The private security firm was last year named in a damning West Australian Coroner's report, which found it had contributed to the ''wholly unnecessary and avoidable death'' of a 46-year-old Aboriginal man in its custody in January 2008.
The company's record in Victoria is also marked by a coroner's finding last year that it contributed to the 2005 death of Ian Westcott, who died of an asthma attack in the G4S-run Port Phillip prison. A note found near his body read: ''Asthma attack. Buzzed for help.

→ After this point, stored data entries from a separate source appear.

-- ==== Sys2Proof/Certificates/Slice0/Obligations.lean ====
section
/-! DEFINITION. The statements about this hardware, for every family of commands and every kind of state. -/

open Sys2Proof Sys2Proof.Machine

/-- O1. A step runs the command at the front of the queue. For every command c and state s with c at the front of its
queue, step of s is exec of c on s with the rest of the queue. (R62) -/
def Obligations.StepRunsFront : Prop :=
  ∀ (c : Instr) (rest : List Instr) (s : State), s.pending = c :: rest → step s = exec c { s with pending := rest }

/-- O2. A step on an empty queue idles. With no command waiting, a step answers the same state (the model's choice,
log entry 2). (98_reader.md) -/
def Obligations.IdleOnEmptyQueue : Prop :=
  ∀ s : State, s.pending = [] → step s = .next s

/-- O3. The memories and tables are canonical at reset. At State.reset every byte memory is in its canonical form, and the
admitted commands and the link ends are listed once each in rising order (the model's forms, log entry 8). (R169) -/
def Obligations.ResetMemoriesCanonical : Prop :=
  State.reset.memWf = true ∧ State.reset.keysRise

/-- O4. Every step keeps the memories and tables canonical. From every state whose byte memories (device memory, the
mirror of companion memory, the durable flash data, the Pockets, the mailbox page) are in canonical form, whatever
command is at the front of the queue, a step answers a state whose memories are in canonical form, so that equal
memories are equal data; and where the admitted commands and the link ends are listed once each in rising order,
they are so after the step: no two commands have one admission number. (R169, R166) -/
def Obligations.StepKeepsMemoriesCanonical : Prop :=
  ∀ s t : State, step s = .next t → (s.memWf = true → t.memWf = true) ∧ (s.keysRise → t.keysRise)

/-- O5. A step goes on and takes exactly one command. Every step of every state answers a next state, whose queue is
the old queue without its front: no command stops the block, and no command adds to the queue, reorders it or
drops from it (first in, first out: log entry 4). (98_reader.md) -/
def Obligations.StepTakesOneCommand : Prop :=
  ∀ s : State, ∃ t, step s = .next t ∧ t.pending = s.pending.tail

/-- O6. No command changes what the factory wrote. For every command and state, the SERIAL, the MAC, the block step,
the identity key pair with its certificate, and the trims in the EEPROM stay as they are, and the count of
quarantines in the EEPROM never falls. (R392, R441, R16) -/
def Obligations.FactoryDataStays : Prop :=
  ∀ (c : Instr) (s : State), ∃ t, exec c s = .next t ∧ factoryData t = factoryData s ∧
    s.eeprom.quarantines ≤ t.eeprom.quarantines

/-- O7. The state after reset. At reset the device is OFF with no command, no context, no queue, no object and nothing
sent, and the entries show their defaults: among them HEM.BEAT_PERIOD 10,000,000 ns, CTX.MAX_RUNNING 64, the mesh
of 1,200 blocks, PERF.FREEZE 0, GENR.USER_STREAMS 0xFFFF0000, MEM.STRIPE_BYTES 65,536. (Table 2.2, Table 4.9,
Table 8.15, Table 22.8) -/
def Obligations.ResetValues : Prop :=
  State.reset.start = .off ∧ State.reset.pending = [] ∧ State.reset.queues = [] ∧ State.reset.jobs = [] ∧
    State.reset.ctxs = [] ∧ State.reset.mem.objects = [] ∧ State.reset.out = [] ∧
    reg State.reset Key.HEM_BEAT_PERIOD = 10000000 ∧ reg State.reset Key.PERF_FREEZE = 0 ∧
    reg State.reset 0x101904 = 0xFFFF0000 ∧ reg State.reset 0x101305 = 65536

/-- O8. What each command of start-up does. POWER_ON takes the device from OFF to POWER_GOOD with the EEPROM being
read and the DRBG seeded. A failed EEPROM_READ asserts the fatal output and a retry follows; a good one takes the
EEPROM's identity and block map and has the four regions wake in order. The quick path goes from IDENTIFY to
TRAIN; a long test whose checks 4, 5 and 6 pass does so too, and takes the failed lanes. A stack that trains at
one of the three rates is trained and out of self-refresh; one that passes none asserts the fatal output. A flash
channel that trains is up at its rate, and one that does not is down. TRAIN_END enters CONFIGURE with the fatal
output released, once every stack is trained. (R391, R392, R393, R411, R185, R187, R188, R374) -/
def Obligations.StartUpCommands : Prop :=
  (∀ s : State, s.start = .off →
    exec .powerOn s = .next { s with
      start := .powerGood, power := { s.power with reading := true }, sec := { s.sec with drbg := some 0 } }) ∧
  (∀ s : State, s.start = .powerGood → s.power.reading = true →
    exec (.eepromRead false) s = .next { s with fatal := true, power := { s.power with reading := false } }) ∧
  (∀ s : State, s.start = .powerGood → s.power.reading = true →
    tabGet s.eeprom.kept Key.ID_SERIAL = none → tabGet s.eeprom.kept Key.CHIP_BLOCK_MAP = none →
    ∃ t, exec (.eepromRead true) s = .next t ∧ reg t Key.ID_SERIAL = s.eeprom.serial ∧
      reg t Key.CHIP_BLOCK_MAP = s.eeprom.blockMap ∧ t.power.waking = [0, 1, 2, 3] ∧ t.chip.closed = [0, 1, 2, 3] ∧
      t.start = .powerGood) ∧
  (∀ s : State, s.start = .powerGood → s.power.reading = false → s.power.waking = [] →
    exec .eepromReadRetry s = .next { s with power := { s.power with reading := true } }) ∧
  (∀ s : State, s.start = .identify → reg s Key.POWER_LAST_START = 1 →
    exec .quickPathEnd s = .next { s with start := .train }) ∧
  (∀ (s : State) (vin : Nat), s.start = .identify → reg s Key.POWER_LAST_START = 0 →
    950000000 ≤ reg s Key.POWER_ACLK_NOW → reg s Key.POWER_ACLK_NOW ≤ 1050000000 → 1750 ≤ vin → vin ≤ 1850 →
    ∃ t, exec (.longTestLimitCheck vin) s = .next t ∧ t.test.longRun = true ∧ reg t Key.POWER_VIN_MV = vin ∧
      t.start = .identify) ∧
  (∀ (s : State) (pelgan aedup : List Nat) (failed : Nat), s.start = .identify → s.test.longRun = true →
    bitOf failed 4 = false → bitOf failed 5 = false → bitOf failed 6 = false →
    ∃ t, exec (.longTestEnd [] pelgan aedup failed) s = .next t ∧ t.start = .train ∧ t.test.longRun = false ∧
      t.aedup.badLanes = aedup ∧ t.pelgan.lanesOut = pelgan) ∧
  (∀ (s : State) (k rate : Nat), s.start = .train → k < 12 → rate = 10400 ∨ rate = 9600 ∨ rate = 8000 →
    ∃ t, exec (.hbmTrain k rate) s = .next t ∧ (stackOf t k).trained = true ∧ (stackOf t k).selfRefresh = false ∧
      field (reg t Key.HBM_RATE) (16 * k) 16 = rate) ∧
  (∀ (s : State) (k : Nat), s.start = .train → k < 12 → exec (.hbmTrain k 0) s = .next { s with fatal := true }) ∧
  (∀ (s : State) (c luns blocks stripes bad : Nat), s.start = .train → c < 64 → reg s Key.FLASH_EXT_MODE = 0 → 0 < luns →
    ∃ t, exec (.flashChannelTrain c 0b1111 luns blocks stripes bad true) s = .next t ∧
      tabGet t.mem.channels c = some {
        up := true, rate := 3200, luns := luns, blocks := blocks, stripes := stripes, bad := bad }) ∧
  (∀ s : State, s.start = .train → (∀ k, k < 12 → (stackOf s k).trained = true) →
    ∃ t, exec .trainEnd s = .next t ∧ t.start = .configure ∧ t.fatal = false ∧ t.mem = s.mem)

/-- O9. The state of the flash tier after its rebuild. FLASH_TIER_REBUILD in TRAIN sets FLASH.STATE to ABSENT with no
channel up, to UNFORMATTED where the targets carry no metadata, to DEGRADED with some of the 64 channels down, and
to READY with all up; the FLASH objects of the last durable copy are registered again only where the tier carries
data; the device memory keeps its bytes. (R192) -/
def Obligations.FlashTierRebuildState : Prop :=
  ∀ (s : State) (metadata : Bool), s.start = .train →
    ∃ t, exec (.flashTierRebuild metadata) s = .next t ∧ t.mem.dev = s.mem.dev ∧
      reg t Key.FLASH_STATE =
        (if s.mem.channels.all (fun p => !p.2.up) then 0
         else if !metadata || !s.mem.formatted then 1
         else if (s.mem.channels.filter (fun p => p.2.up)).length < 64 then 3 else 2) ∧
      (reg t Key.FLASH_STATE ≤ 1 → t.mem.objects = []) ∧
      (2 ≤ reg t Key.FLASH_STATE → t.mem.objects = s.mem.durableObjs)

/-- O10. Chip resets and loss of power. Loss of VDD_AON leaves the device OFF with the EEPROM and the durable flash
data, every entry at its default and device memory holding the durable data alone. COLD_RST_N does the same and
starts the device again. WARM_RST_N keeps the durable data and the error log grows by one; every context is FREE;
the device is at POWER_GOOD with the EEPROM to be read; no command is left. (R396, R397, R407, R395) -/
def Obligations.ChipResets : Prop :=
  (∀ s : State, ∃ t, exec .vddAonAbsent s = .next t ∧ t.start = .off ∧ t.eeprom = s.eeprom ∧ t.regs = [] ∧
    t.mem.dev = s.mem.durable ∧ t.mem.durable = s.mem.durable ∧ t.jobs = [] ∧ t.ctxs = [] ∧ t.queues = [] ∧
    t.sec.slots = []) ∧
  (∀ s : State, s.start ≠ .off → ∃ t, exec .coldRstN s = .next t ∧ t.start = .powerGood ∧ t.power.reading = true ∧
    t.eeprom = s.eeprom ∧ t.regs = [] ∧ t.mem.dev = s.mem.durable ∧ t.jobs = [] ∧ t.sec.slots = []) ∧
  (∀ s : State, s.start ≠ .off → ∃ t, exec .warmRstN s = .next t ∧ t.start = .powerGood ∧ t.power.reading = true ∧
    t.jobs = [] ∧ t.queues = [] ∧ (∀ c, (ctxOf t c).state = .free) ∧ t.mem.durable = s.mem.durable ∧
    t.mem.objects = [] ∧ t.dict.wb = [])

/-- O11. Power failure, power errors and the die temperature. The fall of PWR_FAIL_N asserts the alert output, counts,
remembers the ACLK in force and begins a change to 0.60 GHz; its rise releases the alert and begins the change
back. A power error of row 7 of Table 19.6 writes POWER.ERRORS and lowers ACLK by one step; one of rows 1 to 6
takes a chip warm reset with the fatal output asserted. THERMAL_READ shows the hottest sensor and throttles from
POWER.TJ_THROTTLE_C on. ACLK_STEP moves ACLK one step of 50 MHz down while the die is hot and up to 1.05 GHz when
it is not; ACLK_CHANGE_END puts the new ACLK in force. (R389, R390) -/
def Obligations.PowerEvents : Prop :=
  (∀ s : State, s.start ≠ .off → powerFailing s = false → ∃ t, exec .pwrFailNFall s = .next t ∧
    AlertCause.powerFail ∈ t.alerts ∧ t.power.aclkSaved = some (reg s Key.POWER_ACLK_NOW) ∧
    t.power.aclkNext = some 600000000) ∧
  (∀ s : State, powerFailing s = true → ∃ t, exec .pwrFailNRise s = .next t ∧ AlertCause.powerFail ∉ t.alerts ∧
    t.power.aclkNext = s.power.aclkSaved) ∧
  (∀ s : State, s.start ≠ .off → s.power.aclkNext = none → 600000000 < reg s Key.POWER_ACLK_NOW →
    ∃ t, exec (.powerError 7) s = .next t ∧ reg t Key.POWER_ERRORS = 7 ∧
      t.power.aclkNext = some (reg s Key.POWER_ACLK_NOW - 50000000) ∧ t.start = s.start) ∧
  (∀ (s : State) (row : Nat), s.start ≠ .off → 1 ≤ row → row ≤ 6 →
    ∃ t, exec (.powerError row) s = .next t ∧ t.fatal = true ∧ t.start = .powerGood ∧ t.jobs = []) ∧
  (∀ (s : State) (hottest : Nat), s.start ≠ .off → hottest < 256 → ∃ t, exec (.thermalRead hottest) s = .next t ∧
    reg t Key.POWER_TJ_HOT_C = hottest ∧
    (reg s Key.POWER_TJ_THROTTLE_C ≤ hottest → t.power.hot = true) ∧
    (hottest + 2 ≤ reg s Key.POWER_TJ_THROTTLE_C → t.power.hot = false)) ∧
  (∀ s : State, s.start ≠ .off → powerFailing s = false → s.power.hot = false → s.power.aclkNext = none →
    reg s Key.POWER_ACLK_NOW < 1050000000 →
    exec .aclkStep s = .next { s with power := { s.power with
      aclkNext := some (reg s Key.POWER_ACLK_NOW + 50000000) } }) ∧
  (∀ s : State, s.start ≠ .off → powerFailing s = false → s.power.hot = true → s.power.aclkNext = none →
    600000000 < reg s Key.POWER_ACLK_NOW →
    ∃ t, exec .aclkStep s = .next t ∧ t.power.aclkNext = some (reg s Key.POWER_ACLK_NOW - 50000000)) ∧
  (∀ (s : State) (a : Nat), s.power.aclkNext = some a → ∃ t, exec .aclkChangeEnd s = .next t ∧
    reg t Key.POWER_ACLK_NOW = a ∧ t.power.aclkNext = none)

/-- O12. Blocks in and out of IDLE. An awake block that asks for IDLE is asking; the Collar grants it when a fall
token is there, and takes the token. An IDLE block with a row ready is admitted when a rise token is there, the
current limit allows it and no ACLK change runs: it ramps, and at the end of its ramp it is awake. A bucket never
exceeds its depth. (R114, R115, R385, R386) -/
def Obligations.CollarCommands : Prop :=
  (∀ (s : State) (b : Nat), tabGet s.power.blocks b = some .awake →
    exec (.idleRequest b) s = .next (setBlock s b .asking)) ∧
  (∀ (s : State) (b : Nat), tabGet s.power.blocks b = some .ramping →
    exec (.rampEnd b) s = .next (setBlock s b .awake)) ∧
  (∀ (s : State) (b : Nat), tabGet s.power.blocks b = some .asking → s.power.aclkNext = none →
    blockStep s ≤ (refill s 0).power.fall →
    ∃ t, exec (.idleGrant b 0) s = .next t ∧ tabGet t.power.blocks b = none ∧
      t.power.fall = (refill s 0).power.fall - blockStep s) ∧
  (∀ (s : State) (b ns waited : Nat), b < 1200 → tabGet s.power.blocks b = none → regionAwake s (regionOfBlock b) = true →
    testWindowOpen s = true → s.power.aclkNext = none → blockStep s ≤ (refill s ns).power.rise →
    estimateMa s + blockStep s ≤ reg s Key.COLLAR_CURRENT_LIMIT * 1000 →
    ∃ t, exec (.collarAdmission b waited ns) s = .next t ∧ tabGet t.power.blocks b = some .ramping ∧
      t.power.rise = (refill s ns).power.rise - blockStep s)

/-- O13. A power state entry ends, and a region wakes. When an entry to IDLE ends with nothing asked meanwhile, no
block is awake and POWER.STATE shows IDLE; when one to DEEP_SLEEP ends with no move in flight, the four regions
sleep and every stack is in self-refresh. The eighth stage of a region's wake opens the region. (R387, R388, R463) -/
def Obligations.PowerStateReached : Prop :=
  (∀ s : State, s.power.entering = some .idle → s.power.leave = none → s.power.waking = [] →
    ∃ t, exec .powerStateReached s = .next t ∧ t.power.blocks = [] ∧ t.power.level = 1 ∧ reg t Key.POWER_STATE = 1) ∧
  (∀ s : State, s.power.entering = some .deepSleep → s.power.leave = none → s.power.waking = [] →
    (∀ p ∈ s.mem.units, p.2.move = none) →
    ∃ t, exec .powerStateReached s = .next t ∧ t.power.level = 2 ∧ reg t Key.POWER_STATE = 2 ∧
      (∀ p ∈ t.mem.hbmStacks, p.2.selfRefresh = true)) ∧
  (∀ (s : State) (r : Nat), s.power.waking.head? = some r → s.power.stage = 7 → s.chip.resetting = [] →
    ∃ t, exec (.regionWakeStage r) s = .next t ∧ t.power.waking = s.power.waking.tail ∧ t.power.stage = 0 ∧
      r ∉ t.chip.closed)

No response.''
In 2000, a coroner found the company had failed to provide a safe environment at Port Phillip when four men hanged themselves in 1997.
A 2006 report by the Victorian Ombudsman and the Office of Police Integrity found inadequacies in the way prisoners were transported, with insufficient attention paid to their conditions, including ''basic amenities for long trips''.
Charandev Singh, a spokesman for the Centre for the Human Rights of Imprisoned People, said the decision to give G4S preferred tenderer status was shocking.
''The company's lethal record, combined with the circumstances of the horrific death of [the Aboriginal elder], appears to have been totally negated by the Brumby government and Victoria Police in their intention to award a further lucrative contract to this company.''
The Melbourne Custody Centre tender is a sensitive issue for the state government, which was last year criticised by prisoner advocates for renewing G4S's prisoner transport contract despite the WA Coroner's finding.
The two companies shortlisted for the Melbourne Custody Centre - G4S and GEO Group Australia - both have blemished records in the eyes of human rights advocates.
GEO Group Australia is the existing contractor and has been criticised by the Ombudsman several times for using excessive force on prisoners - most recently in August 2008.
GEO, which has run the 30-cell facility for almost 11 years, was recently dropped from the shortlist when the government named G4S as preferred tenderer.
Both firms are subsidiaries of multinational outfits specialising in security systems and correctional and detention facilities.
The contract for management of the custody centre - which serves the court system but also operates as a holding facility for drug and alcohol-affected people - is yet to be signed with G4S, but is believed to be with Corrections Minister Bob Cameron.
A G4s spokesman said he could not comment while the tender was still going. A spokesman for Mr Cameron said he was also unable to comment.